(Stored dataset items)
/-! `raiseOne` -/

@[simp] theorem raiseOne_clk {w code src p0 p1 : Nat} : (raiseOne w code src p0 p1 s).clk = s.clk := (raiseOne_kept (kept_refl (m := 8589935382) s)).same .clk rfl
@[simp] theorem raiseOne_octs {w code src p0 p1 : Nat} : (raiseOne w code src p0 p1 s).octs = s.octs := (raiseOne_kept (kept_refl (m := 8589935382) s)).same .octs rfl
@[simp] theorem raiseOne_fab {w code src p0 p1 : Nat} : (raiseOne w code src p0 p1 s).fab = s.fab := (raiseOne_kept (kept_refl (m := 8589935382) s)).same .fab rfl
@[simp] theorem raiseOne_mode {w code src p0 p1 : Nat} : (raiseOne w code src p0 p1 s).mode = s.mode := (raiseOne_kept (kept_refl (m := 8589935382) s)).same .mode rfl
@[simp] theorem raiseOne_tally {w code src p0 p1 : Nat} : (raiseOne w code src p0 p1 s).tally = s.tally := (raiseOne_kept (kept_refl (m := 8589935382) s)).same .tally rfl
@[simp] theorem raiseOne_mat {w code src p0 p1 : Nat} : (raiseOne w code src p0 p1 s).mat = s.mat := (raiseOne_kept (kept_refl (m := 8589935382) s)).same .mat rfl
@[simp] theorem raiseOne_tt {w code src p0 p1 : Nat} : (raiseOne w code src p0 p1 s).tt = s.tt := (raiseOne_kept (kept_refl (m := 8589935382) s)).same .tt rfl
@[simp] theorem raiseOne_cap {w code src p0 p1 : Nat} : (raiseOne w code src p0 p1 s).cap = s.cap := (raiseOne_kept (kept_refl (m := 8589935382) s)).same .cap rfl
@[simp] theorem raiseOne_armed {w code src p0 p1 : Nat} : (raiseOne w code src p0 p1 s).armed = s.armed := (raiseOne_kept (kept_refl (m := 8589935382) s)).same .armed rfl
@[simp] theorem raiseOne_emp {w code src p0 p1 : Nat} : (raiseOne w code src p0 p1 s).emp = s.emp := (raiseOne_kept (kept_refl (m := 8589935382) s)).same .emp rfl
@[simp] theorem raiseOne_sr {w code src p0 p1 : Nat} : (raiseOne w code src p0 p1 s).sr = s.sr := (raiseOne_kept (kept_refl (m := 8589935382) s)).same .sr rfl
@[simp] theorem raiseOne_air {w code src p0 p1 : Nat} : (raiseOne w code src p0 p1 s).air = s.air := (raiseOne_kept (kept_refl (m := 8589935382) s)).same .air rfl
@[simp] theorem raiseOne_mac {w code src p0 p1 : Nat} : (raiseOne w code src p0 p1 s).mac = s.mac := (raiseOne_kept (kept_refl (m := 8589935382) s)).same .mac rfl
@[simp] theorem raiseOne_ptp {w code src p0 p1 : Nat} : (raiseOne w code src p0 p1 s).ptp = s.ptp := (raiseOne_kept (kept_refl (m := 8589935382) s)).same .ptp rfl
@[simp] theorem raiseOne_lease {w code src p0 p1 : Nat} : (raiseOne w code src p0 p1 s).lease = s.lease := (raiseOne_kept (kept_refl (m := 8589935382) s)).same .lease rfl
@[simp] theorem raiseOne_ing {w code src p0 p1 : Nat} : (raiseOne w code src p0 p1 s).ing = s.ing := (raiseOne_kept (kept_refl (m := 8589935382) s)).same .ing rfl
@[simp] theorem raiseOne_bill {w code src p0 p1 : Nat} : (raiseOne w code src p0 p1 s).bill = s.bill := (raiseOne_kept (kept_refl (m := 8589935382) s)).same .bill rfl
@[simp] theorem raiseOne_prepay {w code src p0 p1 : Nat} : (raiseOne w code src p0 p1 s).prepay = s.prepay := (raiseOne_kept (kept_refl (m := 8589935382) s)).same .prepay rfl
@[simp] theorem raiseOne_audit {w code src p0 p1 : Nat} : (raiseOne w code src p0 p1 s).audit = s.audit := (raiseOne_kept (kept_refl (m := 8589935382) s)).same .audit rfl
@[simp] theorem raiseOne_nand {w code src p0 p1 : Nat} : (raiseOne w code src p0 p1 s).nand = s.nand := (raiseOne_kept (kept_refl (m := 8589935382) s)).same .nand rfl
@[simp] theorem raiseOne_store {w code src p0 p1 : Nat} : (raiseOne w code src p0 p1 s).store = s.store := (raiseOne_kept (kept_refl (m := 8589935382) s)).same .store rfl
@[simp] theorem raiseOne_power {w code src p0 p1 : Nat} : (raiseOne w code src p0 p1 s).power = s.power := (raiseOne_kept (kept_refl (m := 8589935382) s)).same .power rfl
@[simp] theorem raiseOne_ddr {w code src p0 p1 : Nat} : (raiseOne w code src p0 p1 s).ddr = s.ddr := (raiseOne_kept (kept_refl (m := 8589935382) s)).same .ddr rfl
@[simp] theorem raiseOne_lans {w code src p0 p1 : Nat} : (raiseOne w code src p0 p1 s).lans = s.lans := (raiseOne_kept (kept_refl (m := 8589935382) s)).same .lans rfl
@[simp] theorem raiseOne_pairs {w code src p0 p1 : Nat} : (raiseOne w code src p0 p1 s).pairs = s.pairs := (raiseOne_kept (kept_refl (m := 8589935382) s)).same .pairs rfl
@[simp] theorem raiseOne_upd {w code src p0 p1 : Nat} : (raiseOne w code src p0 p1 s).upd = s.upd := (raiseOne_kept (kept_refl (m := 8589935382) s)).same .upd rfl
@[simp] theorem raiseOne_free {w code src p0 p1 : Nat} : (raiseOne w code src p0 p1 s).free = s.free := (raiseOne_kept (kept_refl (m := 8589935382) s)).same .free rfl
@[simp] theorem raiseOne_part {w code src p0 p1 : Nat} : (raiseOne w code src p0 p1 s).part = s.part := (raiseOne_kept (kept_refl (m := 8589935382) s)).follows.part
@[simp] theorem raiseOne_pending {w code src p0 p1 : Nat} : (raiseOne w code src p0 p1 s).pending = s.pending := (raiseOne_kept (kept_refl (m := 8589935382) s)).follows.pending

[WHAT TO WORK ON] Every line above that holds the string "follows" should be copied out.

[PROBLEM SOLUTION]
@[simp] theorem raiseOne_part {w code src p0 p1 : Nat} : (raiseOne w code src p0 p1 s).part = s.part := (raiseOne_kept (kept_refl (m := 8589935382) s)).follows.part
@[simp] theorem raiseOne_pending {w code src p0 p1 : Nat} : (raiseOne w code src p0 p1 s).pending = s.pending := (raiseOne_kept (kept_refl (m := 8589935382) s)).follows.pending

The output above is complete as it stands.